» **Task to carry out**: Give again, word for word, every line below from the one that has "journal (R65) -/" through the one that has "anchor := c.anchorRtc", both included, and no others.
*** Opening of Task material ***
/-- `MSH_CONN_CNT` follows the table. -/
def State.connCnt (s : State) : State :=
  let n (f : Conn → Bool) : Nat := (s.ml.conns.filter fun p => f p.2).length
  (s.setFld F.MSH_CONN_CNT_active (n fun c => c.state != 3)).setFld F.MSH_CONN_CNT_lapsed (n fun c => c.state == 3)

/-- Bind a connection to its node's context, with the copy of R378. -/
def State.bindConn (s : State) (k addr : Nat) : State :=
  match s.ctxOfAddr addr with
  | some (n, c) => s.setCtx n { c with conn := some k }
  | none => s

/-- The connection becomes Free (R221): its entry goes, with the link layer's own frames to its node. -/
def State.freeConn (s : State) (k : Nat) : State :=
  match Tbl.get? s.ml.conns k with
  | none => s
  | some c =>
    let own (d : DlFrame) : Bool := d.dst == c.addr && match d.kind with
      | .update => true
      | .close _ => true
      | .keepAlive => true
      | _ => false
    let s := { s with ml := { s.ml with conns := Tbl.del s.ml.conns k, dl := s.ml.dl.filter fun d => !own d } }
    let s := match s.pt.ctx.find? fun p => p.2.conn == some k with
      | some (n, x) => s.setCtx n { x with conn := none }
      | none => s
    (s.finishKey 0x0104 c.addr stOK).connCnt

/-- Close the connection of an address without notice, if it has one. -/
def State.closeAddr (s : State) (addr : Nat) : State :=
  match s.ml.connAny addr with
  | some (k, _) => s.freeConn k
  | none => s

/-- RTC time of a slot's boundary, in 1/32,768 s. -/
def State.rtcOfSlot (s : State) (n : Int) : Int :=
  s.rtc + ((n - s.ml.slot) * 25000000 - ((s.now - s.ml.slotAt : Nat) : Int)) * 32768 / 1000000000

/-- RTC time of the event before a connection's next one. -/
def State.rtcBefore (s : State) (p : ConnPar) : Int := s.rtcOfSlot ((p.anchor : Int) - p.period)

/-- Create a connection for an address (R232): one that is Lapsed is replaced. -/
def State.newConn (s : State) (addr : Nat) (l : Bool) (p : ConnPar) : Option State :=
  let s := s.closeAddr addr
  match Tbl.firstFree s.ml.conns 0 16384 with
  | none => none
  | some k =>
    let q := p.project s.ml.slot
    let c : Conn := { addr := addr, radioL := l, par := q, heard := s.now, anchorRtc := s.rtcBefore q }
    some ((s.setConn k c).bindConn k addr).connCnt

/-- The connection lapses (R220): it uses no cells, and frames of its own are dropped. -/
def State.lapseConn (s : State) (k : Nat) (c : Conn) : State :=
  let s := s.setConn k { c with state := 3, lapsedAt := s.now, cur := none, upd := none, follow := none }
  let own (d : DlFrame) : Bool := d.dst == c.addr && match d.kind with
    | .update => true
    | .keepAlive => true
    | _ => false
  ({ s with ml := { s.ml with dl := s.ml.dl.filter fun d => !own d } }).connCnt

/-- At the event whose counter is the instant, the new parameters apply (R222). -/
def Conn.atInstant (c : Conn) : Conn :=
  match c.upd with
  | some u => if c.par.ctr = u.ctr then { c with par := u, upd := none, state := 1 } else c
  | none => c

/-- CONN_UPDATE_INSTANT. -/
def State.connInstant (s : State) (k : Nat) : State :=
  match Tbl.get? s.ml.conns k with
  | some c =>
    if c.upd.any fun u => u.ctr == c.par.ctr then
      let x := c.atInstant
      (s.setConn k { x with anchorRtc := s.rtcBefore x.par }).connCnt
    else s
  | none => s

/-- Supervision (R220). -/
def Conn.timedOut (c : Conn) (now : Nat) : Bool := decide (c.heard + secNs c.par.timeout < now)

/-- CONNECTION_EVENT: the next event of a connection begins once its anchor slot has come; the node's attendance
is followed (R219), and supervision is checked, but for Dawn service, which ends no connection (R138). -/
def State.connEvent (s : State) (k : Nat) : State :=
  match Tbl.get? s.ml.conns k with
  | none => s
  | some c =>
    let c := c.atInstant
    if c.state = 3 ∨ s.ml.slot < c.par.anchor then s
    else
      let attended := c.heardIn || c.due
      let missed := match c.cur with
        | none => 0
        | some _ => if attended then 0 else c.missed + 1
      let c := { c with
        cur := some (c.par.anchor, c.par.ctr), heardIn := false, pendSent := false, missed := missed,
        due := decide (c.par.latency ≤ missed), anchorRtc := s.rtcOfSlot c.par.anchor,
        par := { c.par with anchor := c.par.anchor + c.par.period, ctr := (c.par.ctr + 1) % 65536 } }
      if c.timedOut s.now && s.pw.mode != .dawn then (s.lapseConn k c).count F.MSH_SUPV_CNT_lapses
      else s.setConn k c

/-- LAPSE_HOLD_EXPIRY: `hold_s` seconds in Lapsed (R221). -/
def State.lapseHold (s : State) (k : Nat) : State :=
  match Tbl.get? s.ml.conns k with
  | some c =>
    if c.state = 3 ∧ c.lapsedAt + secNs (s.fld F.MSH_LAPSE_CFG_hold_s) ≤ s.now then s.freeConn k else s
  | none => s

/-- The event's U cell lies in the present slot: its channel. -/
def State.uHere (s : State) (c : Conn) : Option Nat :=
  match c.cur with
  | some (a, e) => if c.state ≠ 3 ∧ s.ml.uCell a = s.ml.slot then some (c.par.channel c.radioL e) else none
  | none => none

/-- The node attends a D cell in the present slot (R219) or owes a follow-on slot (R214): its channel. -/
def State.dHere (s : State) (c : Conn) : Option Nat :=
  if c.state = 3 then none
  else match c.follow with
    | some (ch, _) => some ch
    | none => match c.cur with
      | some (a, e) =>
        if s.ml.dCell a = s.ml.slot ∧ (c.due ∨ c.pendSent) then some (c.par.channel c.radioL e) else none
      | none => none

/-! ## The snapshot's journal (R65) -/

/-- One connection as a snapshot holds it (R64). -/
def Conn.snap (c : Conn) (k : Nat) : SnapConn :=
  { idx := k, counter := (c.par.ctr + 65535) % 65536, chanMap := c.par.map, hop := c.par.inc,
    interval := c.par.interval, latency := c.par.latency, timeout := c.par.timeout, base := c.par.base,
    anchor := c.anchorRtc }

/-- A change of parameters at an instant, as the journal holds it. -/
def State.snapUpd (s : State) (k : Nat) (p : ConnPar) : SnapConn :=
  { idx := k, counter := p.ctr, chanMap := p.map, hop := p.inc, interval := p.interval, latency := p.latency,
    timeout := p.timeout, base := p.base, anchor := s.rtcOfSlot p.anchor }

/-- Write a full snapshot into the older bank; bank 0 where none is valid (R65).  A change still pending is journalled
in the new bank as well, since the restore takes it from there (R139). -/
def State.writeSnap (s : State) : State :=
  let seq := max ((s.nv.snap0.map (·.seq)).getD 0) ((s.nv.snap1.map (·.seq)).getD 0) + 1
  let sn : Snap :=
    { seq := seq, at_rtc := s.rtc, pers := (s.io.eWord 0x010004).toNat % 16,
      conns := s.ml.conns.filterMap (fun p => if p.2.state = 3 then none else some (p.2.snap p.1)),
      addrs := s.ml.conns.map (fun p => (p.1, p.2.addr, p.2.radioL)),
      sfLen := s.ml.sfLen, sfMap := s.ml.sfMap, phase := s.now - s.ml.slotAt, slot := s.ml.slot,
      journal := s.ml.conns.filterMap fun p => p.2.upd.map fun u => (p.1, u.ctr, s.snapUpd p.1 u) }
  let s := { s with pw := { s.pw with snapAt := s.now } }
  let older : Bool := match s.nv.snap0, s.nv.snap1 with
    | none, _ => true
    | some _, none => false
    | some a, some b => decide (a.seq < b.seq)
  if older then { s with nv := { s.nv with snap0 := some sn } } else { s with nv := { s.nv with snap1 := some sn } }

/-- Journal a change of parameters in the newer bank; where no bank is valid a full snapshot comes first (R65). -/
def State.journal (s : State) (k : Nat) (p : ConnPar) : State :=
  let s := if s.nv.snap0.isNone && s.nv.snap1.isNone then s.writeSnap else s
  let newer0 : Bool := match s.nv.snap0, s.nv.snap1 with
    | some _, none => true
    | some a, some b => decide (b.seq ≤ a.seq)
    | none, _ => false
  let add (x : Snap) : Snap := { x with journal := x.journal ++ [(k, p.ctr, s.snapUpd k p)] }
  if newer0 then { s with nv := { s.nv with snap0 := s.nv.snap0.map add } }
  else { s with nv := { s.nv with snap1 := s.nv.snap1.map add } }

/-! ## MESH_CONN_SET, MESH_CONN_GET, MESH_CONN_CLOSE (R231 to R234) -/

/-- Queue a downlink frame of the link layer. -/
def State.queueDl (s : State) (kind : DlKind) (dst : Nat) (l : Bool) (payload : Bytes) : State :=
  let d : DlFrame := { id := s.ml.dlId, kind := kind, dst := dst, l := l, payload := payload }
  { s with ml := { s.ml with dl := s.ml.dl ++ [d], dlId := s.ml.dlId + 1 } }

/-- The distance of an instant from the connection's next event (R222). -/
def instantAhead (instant c : Nat) : Nat := (instant + 65536 - c) % 65536

/-- Events from the next one to the next due one (R219). -/
def Conn.toDue (c : Conn) : Nat :=
  if c.cur.isNone || c.heardIn || c.due then c.par.latency else c.par.latency - (c.missed + 1)

/-- An update's instant lies in the future and at least latency + 2 events after the next due event (R222). -/
def Conn.instantOk (c : Conn) (instant : Nat) : Bool :=
  let d := instantAhead instant c.par.ctr
  decide (1 ≤ d) && decide (d ≤ 32767) && decide (c.toDue + c.par.latency + 2 ≤ d)

/-- MESH_CONN_SET on one block (R232). -/
def State.connSet (s : State) (b : Bytes) : BlockReply :=
  let bad (st : Nat) : BlockReply := { status := st, st := s }
  let addr := b.le 0 3
  let op := b.le 3 1
  let l := b.le 4 1 % 2 == 1
  let p := connParOf b
  if 2 ≤ op ∨ addr = 0 ∨ addr = 0xFFFFFF ∨ b.le 28 3 ≠ 0 ∨ !p.valid l (s.io.contMask l) then bad stBAD_ARG
  else if op = 0 then
    match s.ml.connOf addr with
    | some _ => bad stBAD_ARG
    | none =>
      match s.newConn addr l p with
      | none => bad stNO_ROOM
      | some s' => { status := stOK, st := s' }
  else match s.ml.connOf addr with
    | none => bad stBAD_ARG
    | some (k, c) =>
      if c.upd.isSome then bad stBAD_ARG
      else if !c.instantOk p.ctr then bad stLATE
      else
        let s' := (s.journal k p).setConn k { c with upd := some p, state := 2 }
        let s' := if s.isShadow then s' else s'.queueDl .update addr c.radioL (toLE 1 1 ++ p.record l.toNat)
        { status := stOK, st := s' }

/-- MESH_CONN_GET on one block (R233). -/
def State.connGet (s : State) (b : Bytes) : BlockReply :=
  match s.ml.connAny (b.le 0 3) with
  | none => { status := stBAD_ARG, st := s }
  | some (_, c) =>
    let p := c.par.project s.ml.slot
    { status := stOK, st := s, writes := [(4, p.record (c.radioL.toNat + 2 * c.state))] }

/-- MESH_CONN_CLOSE (R234). -/
def State.connClose (s : State) (c : Cmd) : Reply :=
  let addr := c.f 0 3
  let reason := c.f 3 1
  let b4 := c.f 4 1
  match s.ml.connAny addr with
  | none => Reply.err s stBAD_ARG
  | some (k, x) =>
    if 2 < reason ∨ 2 ≤ b4 ∨ !c.zero 5 19 then Reply.err s stBAD_ARG
    else if b4 = 0 then Reply.ok (s.freeConn k)
    else if s.isShadow then Reply.err s stNOT_LEAD
    else if (s.ml.dl.any fun d => d.dst == addr && match d.kind with
        | .close _ => true
        | _ => false) || !(decide (s.ctrlCells < s.ctrlReserve) || s.roomFor 1) then Reply.err s stNO_ROOM
    else Reply.defer (s.queueDl (.close reason) addr x.radioL (toLE 1 2 ++ toLE 1 reason)) addr

/-! ## Removing and admitting contexts (R264, R396) -/

/-- Remove a node context: its connection, route, identity, mirror record and cache entries, the frames in its
queue; its address is freed (R240, R264, R396). -/
def State.removeCtx (s : State) (n : Nat) (cause : Option Nat) : State :=
  match Tbl.get? s.pt.ctx n with
  | none => s
  | some c =>
    let s := match c.conn with
      | some k => s.freeConn k
      | none => s
    let s := if c.addr = 0 then s else s.delRoute c.addr cause
    let pt := { s.pt with
      ctx := Tbl.del s.pt.ctx n
      ident := Tbl.del s.pt.ident c.eui
      freed := if c.addr = 0 then s.pt.freed else (c.addr, s.rt.sec) :: s.pt.freed
      freedCtx := (n, s.now) :: s.pt.freedCtx }
    let s := { s with pt := pt.unplace 2 c.eui, nv := { s.nv with mirror := Tbl.del s.nv.mirror n } }
    let s := (s.changed 0 2 cause 0 (toLE 8 c.eui)).seqNext 2
    let s := s.cacheDrop fun e => e.addr == c.addr
    let k := (s.queue n).pkts.length
    ((s.dropQueue n).count F.QMS_DROP2_ctx_drop k).nodeCnt

/-- Give a context an address with its route entry; an address it held before is freed. -/
def State.setAddr (s : State) (n addr : Nat) : State :=
  match Tbl.get? s.pt.ctx n with
  | none => s
  | some c =>
    if c.addr = addr then s
    else
      let old := Tbl.get? s.pt.route c.addr
      let s := if c.addr = 0 then s else
        let s := s.closeAddr c.addr
        let s := s.delRoute c.addr none
        { s with pt := { s.pt with freed := (c.addr, s.rt.sec) :: s.pt.freed } }
      let s := match Tbl.get? s.pt.ctx n with
        | some x => (s.setCtx n { x with addr := addr }).seqNext 0
        | none => s
      s.setRoute addr ((old.map (·.parent)).getD 0) ((old.map (·.depth)).getD 1) n none

/-- MESH_ADMIT on one entry (R264). -/
def State.admitBlock (s : State) (b : Bytes) : BlockReply :=
  let eui := b.le 0 8
  let addr := b.le 8 3
  let op := b.le 11 1
  let bad (st : Nat) : BlockReply := { status := st, st := s }
  let known := s.ctxOfEui eui
  let taken : Bool := match s.ctxOfAddr addr with
    | some (_, c) => c.eui != eui
    | none => false
  if 2 < op ∨ b.le 12 3 ≠ 0 ∨ addr = 0xFFFFFF ∨ taken then bad stBAD_ARG
  else if op = 2 then
    match known with
    | some (n, _) => { status := stOK, st := s.removeCtx n none }
    | none => { status := stOK, st := s }
  else match known with
    | some (n, c) =>
      let s' := (s.setCtx n { c with deny := op == 1, hit := true }).seqNext 0
      { status := stOK, st := if addr = 0 then s' else s'.setAddr n addr }
    | none =>
      match s.newCtx { eui := eui, deny := op == 1 } none with
      | none => bad stNO_ROOM
      | some (n, s') => { status := stOK, st := if addr = 0 then s' else s'.setAddr n addr }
*** Close of Task material ***
» **The answer**:
/-! ## The snapshot's journal (R65) -/

/-- One connection as a snapshot holds it (R64). -/
def Conn.snap (c : Conn) (k : Nat) : SnapConn :=
  { idx := k, counter := (c.par.ctr + 65535) % 65536, chanMap := c.par.map, hop := c.par.inc,
    interval := c.par.interval, latency := c.par.latency, timeout := c.par.timeout, base := c.par.base,
    anchor := c.anchorRtc }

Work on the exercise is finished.